## Source records
/-- A header that R62 accepts. -/
def headerOk (h : List Byte) : Bool :=
  let n := field h 2 2; let no := field h 8 4; let r := field h 4 4; let ro := field h 12 4
  decide (1 ≤ n) && decide (n ≤ 4096) && decide (64 ≤ no) && no % 64 == 0 && ro % 32 == 0 && zeros h 16 16
  && (r == 0 || decide (no + 64 * n ≤ ro) || decide (ro + 32 * r ≤ no))
/-- A node descriptor at position i that R62 accepts. -/
def nodeOk (regions i : Nat) (b : List Byte) : Bool :=
  field b 0 8 % 16 == 0 && field b 8 2 == i && decide (field b 10 1 ≤ 1) && decide (field b 11 1 < 4)
  && field b 12 4 % 64 == 0 && decide (field b 12 4 ≤ 262144) && decide (field b 52 2 ≤ 64) && decide (field b 48 4 + field b 52 2 ≤ regions)
  && zeros b 54 10
/-- A region descriptor that R60 gives a meaning. DESIGN CHOICE: assumption 139. -/
def regionOk (b : List Byte) : Bool := decide (1 ≤ field b 8 8) && decide (1 ≤ field b 24 1) && decide (field b 24 1 ≤ 3) && zeros b 25 7

/-- Check n records of a table of an image, from record i on. -/
def State.checkTable (s : State) (d p at_ size : Nat) (ok : Nat → List Byte → Bool) : Nat → Nat → Eng Bool
  | 0, _ => .ok s true
  | n + 1, i => (s.imageRead d p (at_ + size * i) size).andThen fun s b =>
    if ok i b then s.checkTable d p at_ size ok n (i + 1) else .ok s false
/-- The template_id of an image that R62 accepts; one that cannot be read has none. -/
def State.checkImage (s : State) (p va : Nat) : Eng (Option Nat) :=
  Eng.orElse ((s.imageRead 0 p va 32).andThen fun s h =>
    if !headerOk h then .ok s none
    else (s.checkTable 0 p (va + field h 8 4) 64 (nodeOk (field h 4 4)) (field h 2 2) 0).andThen fun s a =>
      (s.checkTable 0 p (va + field h 12 4) 32 (fun _ => regionOk) (field h 4 4) 0).andThen fun s b =>
        .ok s (if a && b then some (field h 0 2) else none)) none

/-- A node of an installed template as the scheduler reads it, with the regions of an instance: start, length, access. -/
structure Node where
  entry : W64
  cls : Nat
  coop : Bool
  deadline : Bool
  priv : Nat
  args : List W64
  regions : List (Nat × Nat × Nat)
  deriving DecidableEq, Repr

def Part.image (p : Part) (tmpl : Nat) : Option Nat := (p.tmpls.find? fun t => t.1 == tmpl).map fun t => t.2.toNat
/-- Argument j of an instance (R59). -/
def argOf (b : List Byte) (inst j : Nat) : W64 := sextTo 32 (field b (16 + 8 * j) 4) + BitVec.ofNat 64 inst * sextTo 32 (field b (20 + 8 * j) 4)
/-- Region descriptors from number i on (R60). -/
def State.readRegions (s : State) (d p at_ inst : Nat) : Nat → Nat → Eng (List (Nat × Nat × Nat))
  | 0, _ => .ok s []
  | n + 1, i => (s.imageRead d p (at_ + 32 * i) 32).andThen fun s b =>
    let base := (BitVec.ofNat 64 (field b 0 8) + BitVec.ofNat 64 inst * BitVec.ofNat 64 (field b 16 8)).toNat
    (s.readRegions d p at_ inst n (i + 1)).andThen fun s r => .ok s ((base, field b 8 8, field b 24 1) :: r)
/-- The node that a record names, if it is installed in the partition and can be read. -/
def State.readNode (s : State) (d p tmpl node inst : Nat) : Eng (Option Node) :=
  match (s.part p).image tmpl with
  | none => .ok s none
  | some va => Eng.orElse ((s.imageRead d p va 32).andThen fun s h =>
      if field h 2 2 ≤ node then .ok s none
      else (s.imageRead d p (va + field h 8 4 + 64 * node) 64).andThen fun s b =>
        (s.readRegions d p (va + field h 12 4) inst (min 64 (field b 52 2)) (field b 48 4)).andThen fun s r =>
          .ok s (some ⟨BitVec.ofNat 64 (field b 0 8), field b 10 1, field b 11 1 % 2 == 1, field b 11 1 / 2 % 2 == 1,
            min 262144 (field b 12 4), (List.range 4).map (argOf b inst), r⟩)) none

/-! ### Task records (R61, R62) -/

def recNode (r : List Byte) : Nat := field r 0 2
def recTmpl (r : List Byte) : Nat := field r 2 2
def recInst (r : List Byte) : Nat := field r 4 4
def recPart (r : List Byte) : Nat := field r 15 1 % 16
def recPrio (r : List Byte) : Nat := field r 15 1 / 64
def recFrame (r : List Byte) : Nat := field r 16 8
def recTag (r : List Byte) : Nat := field r 24 4
/-- valid is 1 and every reserved bit is 0. -/
def recOk (r : List Byte) : Bool :=
  field r 12 2 % 2 == 1 && decide (field r 12 2 < 4) && field r 14 1 == 0 && field r 15 1 / 16 % 4 == 0 && zeros r 28 4
/-- What a record that enters for a partition on a die gives: its node, or the refusal code of R337 (5 record, 7 class). -/
def State.checkRecord (s : State) (p d : Nat) (r : List Byte) : Eng (Except Nat Node) :=
  if !recOk r || recPart r != p then .ok s (.error 5)
  else (s.readNode d p (recTmpl r) (recNode r) (recInst r)).andThen fun s n => .ok s (match n with
    | none => .error 5
    | some n => if n.cls = classOf d then .ok n else .error 7)

/-! ### Insertion (R340, R341) -/

/-- The lowest number that a table does not list. -/
def lowestUnlisted {α : Type} (t : Tbl α) : Nat → Nat → Nat
  | 0, n => n
  | f + 1, n => match tget t n with | none => n | some _ => lowestUnlisted t f (n + 1)
/-- Two lists of regions overlap with a write on one side (R341). -/
def regionsMeet (a b : List (Nat × Nat × Nat)) : Bool :=
  a.any fun x => b.any fun y => meet x.1 x.2.1 y.1 y.2.1 && (decide (2 ≤ x.2.2) || decide (2 ≤ y.2.2))

/-- Insert a record on a die, and whether it has found room in the ring (R339, R340). DESIGN CHOICE: assumption 76. -/
def State.insertTask (s : State) (p d : Nat) (r : List Byte) (n : Node) (start : W64) (launch : Option Nat) : Eng Bool :=
  let x := s.part p
  let ent := lowestUnlisted x.ring 65536 0
  if 2 ^ x.ringLg ≤ ent then .ok s false
  else match s.ringPa d p ent (.dst false) with
    | .waits => .stop s .wait
    | .at_ none => .ok s false
    | .at_ (some pa) =>
      let frame := max x.openFrame (if recFrame r = 0 then (if start = 0 then s.frame else start.toNat / 2 ^ 24) else recFrame r)
      let preds := (x.ring.filter fun e => e.2.die == d && regionsMeet e.2.regions n.regions).map (·.1)
      let y := s.die d
      let t : Task := ⟨p, ent, d, recTmpl r, recNode r, recInst r, recPrio r, field r 12 2 / 2 % 2 == 1 || n.deadline, n.coop, 0, n.priv, recTag r,
        frame, s.nextId, n.args⟩
      let e : Entry := ⟨t, y.insSeq, field r 8 4, frame, start, d, n.cls, n.entry, n.regions, preds, 0, false, 0, none, launch, 0⟩
      let s := { s with nextId := s.nextId + 1, mem := memWrite s.mem pa (r.take 16 ++ leBytes 8 frame ++ (r.drop 24).take 8) }
      let s := s.setDie d { s.die d with insSeq := y.insSeq + 1 }
      -- a deadline task of an overrun frame is late as soon as it is inserted (R354)
      let s := s.setPart p { x with
        ring := tset x.ring ent e, late := if t.deadline && !x.late.isEmpty && frame == x.openFrame then x.late ++ [t.tag] else x.late }
      .ok (if preds.isEmpty then s.schedule 40 (.taskReady p ent) else s) true

/-! ### The ready pool (R342) -/

/-- Enter a level: behind every record, but records that become ready in one clock, continuations among them, stand by sequence number. DEDUCED: assumption 105. -/
def State.enterLevel (s : State) (e : Entry) (l : List (Nat × Nat)) (key : Nat × Nat) : List (Nat × Nat) :=
  let later := fun (k : Nat × Nat) => match tget (s.part k.1).ring k.2 with
    | some o => o.readyAt == s.clk && decide (e.seq < o.seq)
    | none => false
  l.filter (fun k => !later k) ++ [key] ++ l.filter later
/-- A record enters the pool of its die. -/
def State.makeReady (s : State) (p ent : Nat) (e : Entry) : State :=
  let x := s.part p
  let s := s.setPart p { x with ring := tset x.ring ent { e with phase := 1, readyAt := s.clk } }
  let y := s.die e.die
  (s.setDie e.die { y with pool := tset y.pool e.task.prio (s.enterLevel e (tgetD y.pool e.task.prio []) (p, ent)) }).scheduleOnce 0 (.taskDispatch e.die)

## What this task involves
Print the material above verbatim, first line through the line containing "i that R62 accepts. -/", both included.

## Response
/-- A header that R62 accepts. -/
def headerOk (h : List Byte) : Bool :=
  let n := field h 2 2; let no := field h 8 4; let r := field h 4 4; let ro := field h 12 4
  decide (1 ≤ n) && decide (n ≤ 4096) && decide (64 ≤ no) && no % 64 == 0 && ro % 32 == 0 && zeros h 16 16
  && (r == 0 || decide (no + 64 * n ≤ ro) || decide (ro + 32 * r ≤ no))
/-- A node descriptor at position i that R62 accepts. -/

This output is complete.